DATA:
-- ==== Sys2Proof/Tests/Slice0.lean ====
section
/-! SUPPORT. The model's own tests: ill-formed terms refused, words decoded, the hypotheses of the statements met, single steps. -/

namespace Sys2Proof.Tests

open Sys2Proof.Machine Sys2Proof.Safety

-- One theorem is checked after the other: checked side by side, those that wait hold a thread each.
set_option Elab.async false

/-! ## Well-formedness: each check refuses a term that breaks it alone (R18, R19, R21, R27, R36, R44, R49) -/

theorem test_wf_pairs : [Instr.addB64 3 2 2, .addB64 2 3 2, .addB64 2 2 3, .lea 3 0 2, .lea 2 0 3, .leaX4 3 0 2, .leaX4 2 0 3, .cvtBlkPk 0 3 0, .cvtBlkEnc 0 3 0,
    .cvtBlkDec 0 3 0, .sincos 3 0, .topkMax 3 0 0, .topkMin 3 0 0, .ldB64 3 0 0, .stB64 3 0 0, .ldsB64 3 0 0, .stsB64 3 0 0, .ldkv 3 0 0, .ldkvTrap 3 0 0].all
    (fun i => !i.wf) = true := by decide

theorem test_wf_quadruples : [Instr.ldB128 2 0 0, .ldB128 1 0 0, .ldsB128 2 0 0, .stB128 2 0 0, .stsB128 2 0 0, .cas 2 0 2 1, .casPub 2 0 2 1].all
    (fun i => !i.wf) = true := by decide

theorem test_wf_selectors : [Instr.shlImm 0 0 0, .shrN32Imm 0 0 0, .shrS32Imm 0 0 0, .rotImm 0 0 0, .movSpecial 0 16, .cmpi 0 0 0 12, .cmpf 0 0 0 14, .frndF32 0 0 5,
    .faddF322a 0 0 5 0, .fsubF322a 0 0 5 0, .fmulF322a 0 0 5 0, .hadd2Bf162a 0 0 5 0, .hmul2Bf162a 0 0 5 0, .hadd2F162a 0 0 5 0, .hmul2F162a 0 0 5 0,
    .cvtEncF16 0 0 6, .cvtEncBf16 0 0 6, .cvtEncE4m3 0 0 6, .cvtEncE5m2 0 0 6, .cvtEncS32 0 0 6, .cvtEncN32 0 0 6, .cvtDecS32 0 0 6, .cvtDecN32 0 0 6,
    .cvtPkBf16 0 0 6, .cvtPkF16 0 0 6, .cvtPk2E4m3 0 0 6, .cvtPk2E5m2 0 0 6, .accrd 0 0 0 0 5].all (fun i => !i.wf) = true := by decide

theorem test_wf_atomics : [Instr.atom 0 1 0 2 0, .atom 0 0 10 2 0, .atom 0 0 9 2 1, .atom 1 0 0 2 1, .atomPub 0 1 0 2 0, .atomPub 0 0 10 2 0, .atomPub 0 0 9 2 1,
    .atomPub 1 0 0 2 1, .cas 0 1 2 0, .cas 1 0 2 0, .casPub 0 1 2 0, .casPub 1 0 2 0, .red 0 1 0 2 0, .red 0 0 10 2 0, .red 0 0 8 2 0, .red 0 0 9 2 1, .red 1 0 0 2 1,
    .ldSub 0 1 2 0, .ldSub 1 0 2 1, .satom 11 0 0 2 0, .satom 9 0 0 2 1, .satom 0 1 0 2 0, .satom 10 0 1 2 0, .satom 10 0 2 2 1, .satom 0 0 1 2 1,
    .satomPub 11 0 0 2 0, .satomPub 9 0 0 2 1, .satomPub 0 1 0 2 0, .satomPub 10 0 1 2 0, .satomPub 10 0 2 2 1, .satomPub 0 0 1 2 1].all
    (fun i => !i.wf) = true := by decide

theorem test_wf_uniform : [Instr.saddB64 1 0 0, .saddB64 0 1 0, .saddB64 0 0 1, .ssubB64 1 0 0, .sandB64 1 0 0, .sorB64 1 0 0, .sxorB64 1 0 0, .sshlB64 1 0 0,
    .sshrN64 1 0 0, .sshrS64 1 0 0, .sreg 0 16, .sreg 0 0, .sreg 0 1, .sreg 0 12, .jmp 1, .jmpCall 1, .spawnL 1 0 0, .spawnG 1 0, .spawnG 0 1, .spawnB 1 0,
    .spawnB 0 1, .waitge 1 0, .waitge 0 1, .waitgeSys 1 0, .waitgeSys 0 1, .sld 1 0 0 1, .sld 0 1 0 0, .sst 1 0 0 1, .sst 0 1 0 0, .chain 0 1, .mcmd 1, .attn 1,
    .unmask 1, .coll 1, .ship 1, .replay 1 0, .replay 0 1, .csrr 1 0, .csrr 0 1, .csrw 1 0, .csrw 0 1, .trap 0 5, .tlbiPage 1 0, .ctxsvStop 1 0, .ctxsvPart 0 6,
    .ctxldPlace 1 0, .ctxldPart 0 6].all (fun i => !i.wf) = true := by decide

theorem test_wf_events : [Ev.endEvent 0 32, .childPlace [] 192, .continuationResume 0 192, .loadLimitWindow 12 0, .loadLimitWindow 0 192, .ownershipClaim 0 64 0,
    .mcmdStart 0 192, .kblockApply 12 0, .bargeRecordTake 0 0 2, .bargeDataLand 0 0 2 false, .slipfillRoom 0 192 0, .bargeWriteback 12 0 0, .unmaskRound 12,
    .collMemberLost 0 1024 [] [], .helmManifestSend 12, .graphNodeLaunch 0 256, .launchTake 0 0 8, .launchTake 0 64 0, .blockPlace 12 [],
    .distributorPreemptRequest 12, .dbgcmdInvalid 0 0 8 .deck, .cxlUnsupportedRequest 4 0, .bisnpReceived 12 0, .linkLoss 12, .extentGrant 0 1152 1 [] false,
    .extentGrant 0 0 255 [] false, .expanderRequest 0 4096 0 0 none, .stationRequest 0 4 0 0 0 0 none, .stationRequest 0 0 1024 0 0 0 none, .stationRequest 0 0 0 12 0 0 none, .stationAtomic 12 0 0 0 0 .add true 0 0,
    .berthTagFailure 12 0, .revocationNotice 0 256,
    .leaseRevoke 12 0, .mgmtRegWrite 16 0 0 .helm, .mgmtRegAccess 16 0 8 false .deck, .asidmapWrite 0 4096 0 .helm, .deckThrottle 0 17, .coreCheckFailure 0 192, .dieLevelUnitFailure 12].all
    (fun e => !e.wf) = true := by decide

/-! ## Decoding: every row's word, written from the encoding tables of R42-R48 and of the instructions' chapters with its fields at values of
their own, decodes to the row's instruction with its marker and guard -/

/-- Whether words decode to the headers and instructions beside them. -/
def reads (es : List (Nat × Bool × Nat × Instr)) : Bool :=
  es.all (fun e => decide (decode (BitVec.ofNat 32 e.1) 0 = .ok (⟨e.2.1, BitVec.ofNat 3 e.2.2.1⟩, e.2.2.2)))

theorem test_decode_lane_integer_1 : reads [
    (0x00E5122C, false, 7, .addB32 20 36 44), (0x4125122C, true, 1, .subB32 20 36 44), (0x02E5122C, false, 7, .addB64 20 36 44),
    (0x4365122C, true, 3, .mulB32 20 36 44), (0x04E5122C, false, 7, .mulhS32 20 36 44), (0x45A5122C, true, 5, .mulhN32 20 36 44),
    (0x06E5122C, false, 7, .macB32 20 36 44), (0x4705122C, true, 0, .minS32 20 36 44), (0x08E5122C, false, 7, .maxS32 20 36 44),
    (0x4945122C, true, 2, .and 20 36 44), (0x0AE5122C, false, 7, .or 20 36 44), (0x4B85122C, true, 4, .xor 20 36 44),
    (0x0CE5122C, false, 7, .shl 20 36 44), (0x4DC5122C, true, 6, .shrN32 20 36 44), (0x0EE5122C, false, 7, .shrS32 20 36 44),
    (0x4F25122C, true, 1, .fsh 20 36 44), (0x10E5122C, false, 7, .bfe 20 36 44), (0x5165122C, true, 3, .bfi 20 36 44),
    (0x12E51200, false, 7, .mov 20 36), (0x52A51209, true, 5, .shlImm 20 36 9), (0x12E51220, false, 7, .not 20 36),
    (0x52051229, true, 0, .shrN32Imm 20 36 9)] = true := by decide +kernel

theorem test_decode_lane_integer_2 : reads [
    (0x12E51240, false, 7, .neg 20 36), (0x52451249, true, 2, .shrS32Imm 20 36 9), (0x12E51260, false, 7, .absS32 20 36),
    (0x52851261, true, 4, .popc 20 36), (0x12E51262, false, 7, .clz 20 36), (0x52C51263, true, 6, .brev 20 36),
    (0x12E504E4, false, 7, .movSpecial 20 9), (0x52251265, true, 1, .rotImm 20 36 1), (0x13E51228, false, 7, .lea 20 36 40),
    (0x53651268, true, 3, .leaX4 20 36 40), (0x14E50024, false, 7, .movi 20 36), (0x55A50024, true, 5, .addi 20 36),
    (0x16ECA245, false, 7, .cmpi 3 20 36 5), (0x570DB140, true, 0, .plop 3 3 3 5), (0x17ED8400, false, 7, .voteAny 3 3),
    (0x574D8440, true, 2, .voteAll 3 3), (0x17E1848C, false, 7, .voteBallot 3 12), (0x578D84C0, true, 4, .voteEq 3 3)] = true := by decide +kernel

theorem test_decode_lane_float_1 : reads [
    (0x18E5122C, false, 7, .faddF32 20 36 44), (0x59C5122C, true, 6, .fsubF32 20 36 44), (0x1AE5122C, false, 7, .fmulF32 20 36 44),
    (0x5B25122C, true, 1, .fmacF32 20 36 44), (0x1CE51228, false, 7, .fmaF32 20 36 40), (0x5C651268, true, 3, .fmaF32Neg 20 36 40),
    (0x1DE5122C, false, 7, .fminF32 20 36 44), (0x5EA5122C, true, 5, .fmaxF32 20 36 44), (0x1FECA245, false, 7, .cmpf 3 20 36 5),
    (0x60051200, true, 0, .fabsF32 20 36), (0x20E51201, false, 7, .fnegF32 20 36), (0x60451202, true, 2, .fclassF32 20 36),
    (0x20E5120B, false, 7, .frndF32 20 36 3), (0x6185122C, true, 4, .hadd2Bf16 20 36 44), (0x22E5122C, false, 7, .hmul2Bf16 20 36 44),
    (0x63C5122C, true, 6, .hfma2Bf16 20 36 44), (0x24E5122C, false, 7, .hadd2F16 20 36 44), (0x6525122C, true, 1, .hmul2F16 20 36 44),
    (0x26E5122C, false, 7, .hfma2F16 20 36 44), (0x6765122C, true, 3, .dot4E4m3 20 36 44), (0x28E51207, false, 7, .faddF322a 20 36 3 1),
    (0x68A51217, true, 5, .fsubF322a 20 36 3 1)] = true := by decide +kernel

theorem test_decode_lane_float_2 : reads [
    (0x28E51227, false, 7, .fmulF322a 20 36 3 1), (0x68051237, true, 0, .hadd2Bf162a 20 36 3 1), (0x28E51247, false, 7, .hmul2Bf162a 20 36 3 1),
    (0x68451257, true, 2, .hadd2F162a 20 36 3 1), (0x28E51267, false, 7, .hmul2F162a 20 36 3 1), (0x6C851203, true, 4, .cvtEncF16 20 36 3),
    (0x2CE5120B, false, 7, .cvtEncBf16 20 36 3), (0x6CC51213, true, 6, .cvtEncE4m3 20 36 3), (0x2CE5121B, false, 7, .cvtEncE5m2 20 36 3),
    (0x6C251223, true, 1, .cvtEncS32 20 36 3), (0x2CE5122B, false, 7, .cvtEncN32 20 36 3), (0x6C651230, true, 3, .cvtDecF16 20 36),
    (0x2CE51238, false, 7, .cvtDecBf16 20 36), (0x6CA51240, true, 5, .cvtDecE4m3 20 36), (0x2CE51248, false, 7, .cvtDecE5m2 20 36),
    (0x6C051253, true, 0, .cvtDecS32 20 36 3), (0x2CE5125B, false, 7, .cvtDecN32 20 36 3), (0x6C451263, true, 2, .cvtPkBf16 20 36 3),
    (0x2CE5126B, false, 7, .cvtPkF16 20 36 3), (0x6C851273, true, 4, .cvtPk2E4m3 20 36 3), (0x2CE5127B, false, 7, .cvtPk2E5m2 20 36 3),
    (0x6DC51201, true, 6, .cvtBlkPk 20 36 1)] = true := by decide +kernel

theorem test_decode_lane_float_3 : reads [
    (0x2DE51203, false, 7, .cvtBlkEnc 20 36 1), (0x6D251209, true, 1, .cvtBlkDec 20 36 1), (0x2DE51210, false, 7, .bscale 20 36),
    (0x6D651211, true, 3, .bscaleKeepx 20 36)] = true := by decide +kernel

theorem test_decode_lane_sfu_cross : reads [
    (0x2EE51200, false, 7, .rcp 20 36), (0x6EA51201, true, 5, .rsq 20 36), (0x2EE51202, false, 7, .sqrt 20 36), (0x6E051203, true, 0, .exp2 20 36),
    (0x2EE51204, false, 7, .log2 20 36), (0x6E451205, true, 2, .sin 20 36), (0x2EE51206, false, 7, .cos 20 36), (0x6E851207, true, 4, .sincos 20 36),
    (0x2EE51208, false, 7, .tanh 20 36), (0x6FC51200, true, 6, .qxchPair 20 36), (0x2FE51201, false, 7, .qxchHalf 20 36),
    (0x6F251202, true, 1, .qxchDiag 20 36), (0x2FE51205, false, 7, .qxchBc 20 36 1), (0x6F651213, true, 3, .qred 20 36 3),
    (0x30E51209, false, 7, .shflUp 20 36 9), (0x70A51229, true, 5, .shflDown 20 36 9), (0x30E51249, false, 7, .shflXor 20 36 9),
    (0x7105122C, true, 0, .perm 20 36 44), (0x32E51228, false, 7, .topkMax 20 36 40), (0x72451268, true, 2, .topkMin 20 36 40),
    (0x33E51228, false, 7, .vx 20 36 40), (0x73851268, true, 4, .vxw 20 36 40)] = true := by decide +kernel

theorem test_decode_memory_1 : reads [
    (0x34E51212, false, 7, .ldB32 20 36 9), (0x74C51213, true, 6, .ldB64 20 36 9), (0x35E51212, false, 7, .stB32 20 36 9),
    (0x75251213, true, 1, .stB64 20 36 9), (0x36E51212, false, 7, .ldsB32 20 36 9), (0x76651213, true, 3, .ldsB64 20 36 9),
    (0x37E51212, false, 7, .stsB32 20 36 9), (0x77A51213, true, 5, .stsB64 20 36 9), (0x38E51212, false, 7, .ldB128 20 36 9),
    (0x78051213, true, 0, .ldsB128 20 36 9), (0x39E51212, false, 7, .stB128 20 36 9), (0x79451213, true, 2, .stsB128 20 36 9),
    (0x3AE51203, false, 7, .ldN8 20 36 3), (0x7A85120B, true, 4, .ldS8 20 36 3), (0x3AE51213, false, 7, .ldN16 20 36 3),
    (0x7AC5121B, true, 6, .ldS16 20 36 3), (0x3AE51223, false, 7, .stB8 20 36 3), (0x7A25122B, true, 1, .stB16 20 36 3),
    (0x3AE51233, false, 7, .ldsN8 20 36 3), (0x7A65123B, true, 3, .ldsN16 20 36 3), (0x3AE51243, false, 7, .stsB8 20 36 3),
    (0x7AA5124B, true, 5, .stsB16 20 36 3)] = true := by decide +kernel

theorem test_decode_memory_2 : reads [
    (0x3AE51253, false, 7, .ldyB32 20 36 3), (0x7A004A5B, true, 0, .pref 1 20 3), (0x3AE51263, false, 7, .ldkv 20 36 3),
    (0x7A45126B, true, 2, .ldkvTrap 20 36 3), (0x3AF34A73, false, 7, .dldB32 77 20 3), (0x7A934A7B, true, 4, .dstB32 77 20 3),
    (0x3BE5122B, false, 7, .accrd 20 36 1 1 3), (0x7BC5123F, true, 6, .accwr 20 36 1), (0x3CE5122B, false, 7, .atom 20 36 5 1 1),
    (0x7C251253, true, 1, .cas 20 36 1 1), (0x3DE5122B, false, 7, .atomPub 20 36 5 1 1), (0x7D651253, true, 3, .casPub 20 36 1 1),
    (0x3EE5122B, false, 7, .red 20 36 5 1 1), (0x7EA5127B, true, 5, .ldSub 20 36 1 1)] = true := by decide +kernel

theorem test_decode_lane_escape : reads [
    (0x3FE51200, false, 7, .minN32 20 36), (0x7F051201, true, 0, .maxN32 20 36), (0x3FE51202, false, 7, .rot 20 36),
    (0x7F451203, true, 2, .rotr 20 36), (0x3FE51204, false, 7, .addS32Sat 20 36), (0x7F851205, true, 4, .subS32Sat 20 36),
    (0x3FE5120B, false, 7, .sel 20 36 3), (0x7FC51213, true, 6, .selNot 20 36 3)] = true := by decide +kernel

theorem test_decode_uniform_1 : reads [
    (0x80E63140, false, 7, .sadd 12 24 40), (0xC0263141, true, 1, .ssub 12 24 40), (0x80E63142, false, 7, .sand 12 24 40),
    (0xC0663143, true, 3, .sor 12 24 40), (0x80E63144, false, 7, .sxor 12 24 40), (0xC0A63145, true, 5, .sshl 12 24 40),
    (0x80E63146, false, 7, .sshrN32 12 24 40), (0xC0063147, true, 0, .sshrS32 12 24 40), (0x81E63140, false, 7, .smul 12 24 40),
    (0xC1463141, true, 2, .smulhS32 12 24 40), (0x81E63142, false, 7, .smulhN32 12 24 40), (0xC1863143, true, 4, .sminS32 12 24 40),
    (0x81E63144, false, 7, .smaxS32 12 24 40), (0xC1C63145, true, 6, .sminN32 12 24 40), (0x81E63146, false, 7, .smaxN32 12 24 40),
    (0xC1263147, true, 1, .srot 12 24 40), (0x82E63140, false, 7, .saddB64 12 24 40), (0xC2663141, true, 3, .ssubB64 12 24 40),
    (0x82E63142, false, 7, .sandB64 12 24 40), (0xC2A63143, true, 5, .sorB64 12 24 40), (0x82E63144, false, 7, .sxorB64 12 24 40),
    (0xC2063145, true, 0, .sshlB64 12 24 40)] = true := by decide +kernel

theorem test_decode_uniform_2 : reads [
    (0x82E63146, false, 7, .sshrN64 12 24 40), (0xC2463147, true, 2, .sshrS64 12 24 40), (0x83E63000, false, 7, .smov 12 24),
    (0xC3863001, true, 4, .snot 12 24), (0x83E63002, false, 7, .spopc 12 24), (0xC3C63003, true, 6, .sclz 12 24), (0x83E63004, false, 7, .sbrev 12 24),
    (0xC3263145, true, 1, .sbfeN32 12 24 40), (0x83E63146, false, 7, .sbfeS32 12 24 40), (0xC3663147, true, 3, .sbfi 12 24 40),
    (0x84E198C3, false, 7, .sset 3 12 24 3), (0xC5A63143, true, 5, .ssel 12 24 40 3), (0x86E60024, false, 7, .saddi 12 36),
    (0xC7060024, true, 0, .smovi 12 36), (0x89E60005, false, 7, .sreg 12 5), (0xCA460024, true, 2, .sandi 12 36), (0x8BE60024, false, 7, .sori 12 36),
    (0xCC860024, true, 4, .sxori 12 36), (0x8DEDB500, false, 7, .qlop 3 3 3 5)] = true := by decide +kernel

theorem test_decode_control_1 : reads [
    (0xD4DABCDE, true, 6, .bra 1752286), (0x95FABCDE, false, 7, .call 1752286), (0xD6201800, true, 1, .jmp 12), (0x96E09800, false, 7, .jmpCall 12),
    (0xD665DA5B, true, 3, .jmpT 3 23131), (0x96E9DA5B, false, 7, .jmpF 3 23131), (0xD7A00000, true, 5, .ret), (0x98E01800, false, 7, .conv 12),
    (0xD8008000, true, 0, .convAll), (0x99E60024, false, 7, .loop 12 36), (0xDA400000, true, 2, .exit), (0xA0E00000, false, 7, .frameOpen),
    (0xE18018C3, true, 4, .spawnL 12 24 3), (0xA2E018C0, false, 7, .spawnG 12 24), (0xE3C018C0, true, 6, .spawnB 12 24),
    (0xA4E00000, false, 7, .await), (0xE52298C0, true, 1, .barArrive 5 12 24), (0xA5E28061, false, 7, .barWait 5 12),
    (0xE5629802, true, 3, .barSync 5 12), (0xA5E198C4, false, 7, .barArriveClu 3 12 24), (0xE5A18065, true, 5, .barWaitClu 3 12),
    (0xA5E19806, false, 7, .barSyncClu 3 12)] = true := by decide +kernel

theorem test_decode_control_2 : reads [
    (0xE60018C0, true, 0, .waitge 12 24), (0xA6E098C0, false, 7, .waitgeSys 12 24), (0xE7400000, true, 2, .yield)] = true := by decide +kernel

theorem test_decode_uniform_memory : reads [
    (0xA8E63143, false, 7, .sld 12 24 40 3), (0xE9863143, true, 4, .sst 12 24 40 3), (0xAAEA18C3, false, 7, .satom 5 12 24 1 1),
    (0xEBCA18C3, true, 6, .satomPub 5 12 24 1 1)] = true := by decide +kernel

TASK OBJECTIVE:
Nothing but the lines from the first line of the data through the line with "R44, R49) -/" should be returned, exactly as they appear, both ends included.

RESULT OF THE EXERCISE:
-- ==== Sys2Proof/Tests/Slice0.lean ====
section
/-! SUPPORT. The model's own tests: ill-formed terms refused, words decoded, the hypotheses of the statements met, single steps. -/

namespace Sys2Proof.Tests

open Sys2Proof.Machine Sys2Proof.Safety

-- One theorem is checked after the other: checked side by side, those that wait hold a thread each.
set_option Elab.async false

/-! ## Well-formedness: each check refuses a term that breaks it alone (R18, R19, R21, R27, R36, R44, R49) -/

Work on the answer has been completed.